If you’ve ever tried to convince a Flat Earth believer that the Earth is round, you know what an impossible task that is … not even sharing a pizza and a cheese ball during the ‘discussion’ (if you’re so lucky to keep it at that level) will persuade them. Perhaps you were using the wrong props. A small but growing segment of Flat Earthers are slowly converting … not to rounders but to the Donut Earth Theory. Were they flipped after dining on donuts and donut holes?
“I postulate that the Earth is shaped like a doughnut. The "ice-wall" known as Antarctica and the Arctic meet in the middle and are essentially the same. The equator is on the outer extremity of our doughnut planet. What do you think?
I used advanced scaled astrophysical professional academic software to make a model of the geo-doughnut, the tastiest celestial body, our sugar-glazed planet Earth.”
The Donut Earth Theory popped up this week on a number of media sites – which seems strange since 2022 is far from being a slow news year. The theory seems to originate in 2008 on the Flat Earth Society forum where it was proposed by a Dr. Rosenpenis. Advanced trivia players should recognize that name as an alias used by Chevy Chase as Irwin Fletch in the movie “Fletch.” There doesn’t seem to be any connection between the name or the movie and the Donut Earth Theory … other than they’re all a joke. Yes, Dr. Rosenpenis is an alias in the Flat Earth world too and the ruse was eventually revealed. However … some frustrated Flat Earthers seemed to like it and kept the theory alive. Is Homer Simpson one of them?
"I have a theory that the Earth is in fact shaped like a torus (a donut-shape). However, light is curved so we cannot tell."
Homer would undoubtedly think ‘torus’ was a car – the Torus-Earth variation comes from ‘Varaug’ on the Flat Earth forum, who takes a scientific approach to explaining things like ‘night and day’ on a donut Earth.
“Lay a torch horizontal on a table and turn it on. Now, get a donut and place it on it's side, with the hole perpendicular to the torch. The side that is illuminated by the torch is in day. Over 24 hours, the donut performs one complete revolution. Spin it half way around, this signifies the passing of 12 hours. Now, the side that WAS in day, is facing away from the torch and is in night. The side that WAS in night, is now facing the torch and is in day.”
Before you go all ‘Fermi Paradox’ on this (“If the Earth is a donut, why don’t we see any other donut planets?"), Discovery.com addressed the subject back in 2019 and proved that a donut/toroid Earth would not break any laws of physics but it might not be stable. To keep the hole from collapsing, it would have to rotate at an extremely high rate to balance gravity on the outside and the inside – making a ‘day’ just a few Earth hours. Those odd gravitational forces would make a person’s weight vary at different locations, and the high-speed rotation would cause massive weather problems. We have neither of those so that proves Earth is not a donut. Right, Donut Earthers?
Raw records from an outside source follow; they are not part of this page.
-- ==== Sys2Proof/Machine/Reset.lean ====
section
/-! DEFINITION. `RESET` (70_reset_and_hazards.md R270). -/

namespace Sys2Proof.Machine

/-- The body of `RESET` (R270, R46): every register to its reset value, every array element
unspecified anew (a new epoch of free values, log 5), the output log emptied, a running drain
abandoned. What is not the block's stays: the parameters, the rest of the trace, and the outbound
engine's transfer, which is not recalled (`tx_owed`, R36; log 6). -/
def State.restart (s : State) : State :=
  { params := s.params
    stream := s.stream
    armed := false
    remaining := s.params.capacity
    rxSeen := false
    consumed := 0
    cursor := 0
    msgLen := 0
    ready := false
    pendValid := false
    pendLen := 0
    pendTime := 0
    inFlight := false
    txLen := 0
    schedRef := 0
    ring := []
    asm := []
    pendText := []
    txBuf := []
    drain := none
    out := []
    wTotal := 0
    cTotal := 0
    txOwed := s.txOwed
    diag := []
    epoch := s.epoch + 1 }

/-- `RESET` (R270): enabled always, also while a drain runs (R72). -/
def execReset (s : State) : Host.Outcome State Fault Refusal := .next s.restart

end Sys2Proof.Machine
end

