-- ==== Sys2Proof/Certificates/Slice0/Obligations.lean ====
section
/-! DEFINITION. The statements about the block. Each docstring names the rule of spec/ it formalises; a
state that a statement gives in full says at once what changes and that nothing else does. Where a
stated rule leaves a field to the model (the diagnostic trace of R14, the environment's `tx_owed` of
R36), the statement leaves that field of the next state open; separate statements say what the model
does with it. -/

open Sys2Proof Sys2Proof.Machine

/-! ## Reset -/

/-- R46: the values of every register, array, flag and ghost after `RESET`, at `State.reset`. -/
def Obligations.ResetStateHoldsSpecValues : Prop :=
  State.reset.armed = false ∧ State.reset.remaining = State.reset.params.capacity ∧
  State.reset.rxSeen = false ∧ State.reset.consumed = 0 ∧ State.reset.cursor = 0 ∧
  State.reset.msgLen = 0 ∧ State.reset.ready = false ∧ State.reset.pendValid = false ∧
  State.reset.pendLen = 0 ∧ State.reset.pendTime = 0 ∧ State.reset.inFlight = false ∧
  State.reset.txLen = 0 ∧ State.reset.schedRef = 0 ∧ State.reset.drain = none ∧
  State.reset.out = [] ∧ State.reset.wTotal = 0 ∧ State.reset.cTotal = 0 ∧
  ∀ a i, ¬ State.reset.written a i

/-- R270: `RESET` completes in every state, a running drain included, and brings every register, flag,
array, the log and the ghosts to their reset values; the parameters and the trace are not its own. -/
def Obligations.ResetBringsInitialState : Prop :=
  ∀ s : State, ∃ t, exec .reset s = .next t ∧
    t.armed = false ∧ t.remaining = s.params.capacity ∧ t.rxSeen = false ∧ t.consumed = 0 ∧
    t.cursor = 0 ∧ t.msgLen = 0 ∧ t.ready = false ∧ t.pendValid = false ∧ t.pendLen = 0 ∧
    t.pendTime = 0 ∧ t.inFlight = false ∧ t.txLen = 0 ∧ t.schedRef = 0 ∧ t.drain = none ∧
    t.out = [] ∧ t.wTotal = 0 ∧ t.cTotal = 0 ∧ (∀ a i, ¬ t.written a i) ∧
    t.params = s.params ∧ t.stream = s.stream

/-- The model's reading of R270: the one state `RESET` leaves. The epoch of free values advances
(log 5), the environment's `tx_owed` stands (log 6) and the diagnostic trace is emptied (log 7). -/
def Obligations.ResetStartsFreshEpoch : Prop :=
  ∀ s : State, exec .reset s = .next (State.initial s.params s.stream (s.epoch + 1) s.txOwed)

/-! ## The receive ring buffer -/

/-- R122: `START` arms an unarmed receiver and writes nothing else; armed already, or while a drain
runs, it is refused. -/
def Obligations.StartArmsReceiver : Prop :=
  ∀ s : State,
    (s.armed = false → s.drain = none →
      exec .start s = .next { s with remaining := s.params.capacity, armed := true }) ∧
    (s.armed = true ∨ s.drain ≠ none →
      exec .start s = .next { s with out := s.out ++ [.reject] })

/-- R123: an armed `RXBYTE` stores its byte at the write position, counts down or reloads, sets
`rx_seen` and counts the byte, and changes nothing else; unarmed, the byte is lost and nothing
changes at all. -/
def Obligations.RxbyteStoresReceivedByte : Prop :=
  ∀ (b : Byte) (s : State),
    (s.armed = true → ∃ t, exec (.rxbyte b) s = .next t ∧ t = { s with
      ring := s.ring.write ((s.params.capacity - s.remaining) % s.params.capacity) b
      remaining := if s.remaining = 1 then s.params.capacity else s.remaining - 1
      rxSeen := true
      wTotal := s.wTotal + 1
      diag := t.diag }) ∧
    (s.armed = false → exec (.rxbyte b) s = .next s)

/-- R123, R13, R66: after an armed `RXBYTE` the element at the write position reads as the byte, and
every other element of every array reads as before. -/
def Obligations.RxbyteWritesOneElement : Prop :=
  ∀ (b : Byte) (s : State), s.armed = true → ∃ t, exec (.rxbyte b) s = .next t ∧
    t.elem .ring ((s.params.capacity - s.remaining) % s.params.capacity) = b ∧
    ∀ a i, ¬(a = .ring ∧ i = (s.params.capacity - s.remaining) % s.params.capacity) →
      t.elem a i = s.elem a i

/-- R61, R124: with `remaining` in its range, each stored byte moves the write position to the next
ring index, from CAPACITY - 1 to 0. -/
def Obligations.RxbyteAdvancesWritePosition : Prop :=
  ∀ (b : Byte) (s : State), s.armed = true → 1 ≤ s.remaining → s.remaining ≤ s.params.capacity →
    ∃ t, exec (.rxbyte b) s = .next t ∧ t.writePos = (s.writePos + 1) % s.params.capacity ∧
      1 ≤ t.remaining ∧ t.remaining ≤ s.params.capacity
“It is possible for two objects to orbit each other. Now, it is also possible to have 3 objects orbiting each other, or 4, or 5 etc. Now, the TE (Toroid Earth) was formed when a large amount of objects orbited each other like this. As time went on, their gravity pulled in more space rocks and dust etc and the shape grew, eventually becoming a fully-formed torus.”
“(There are no other donut planets) because the condition for a TE (Toroid Earth) to form (several objects orbiting each other rather than a large mass in the middle) is quite unlikely to occur, and becomes much more unlikely each time more objects are required in the orbit. This makes torus-shaped planets very rare, and so far we are yet to discover another one.”
Are we sure one of these Donut Earthers isn’t Homer Simpson?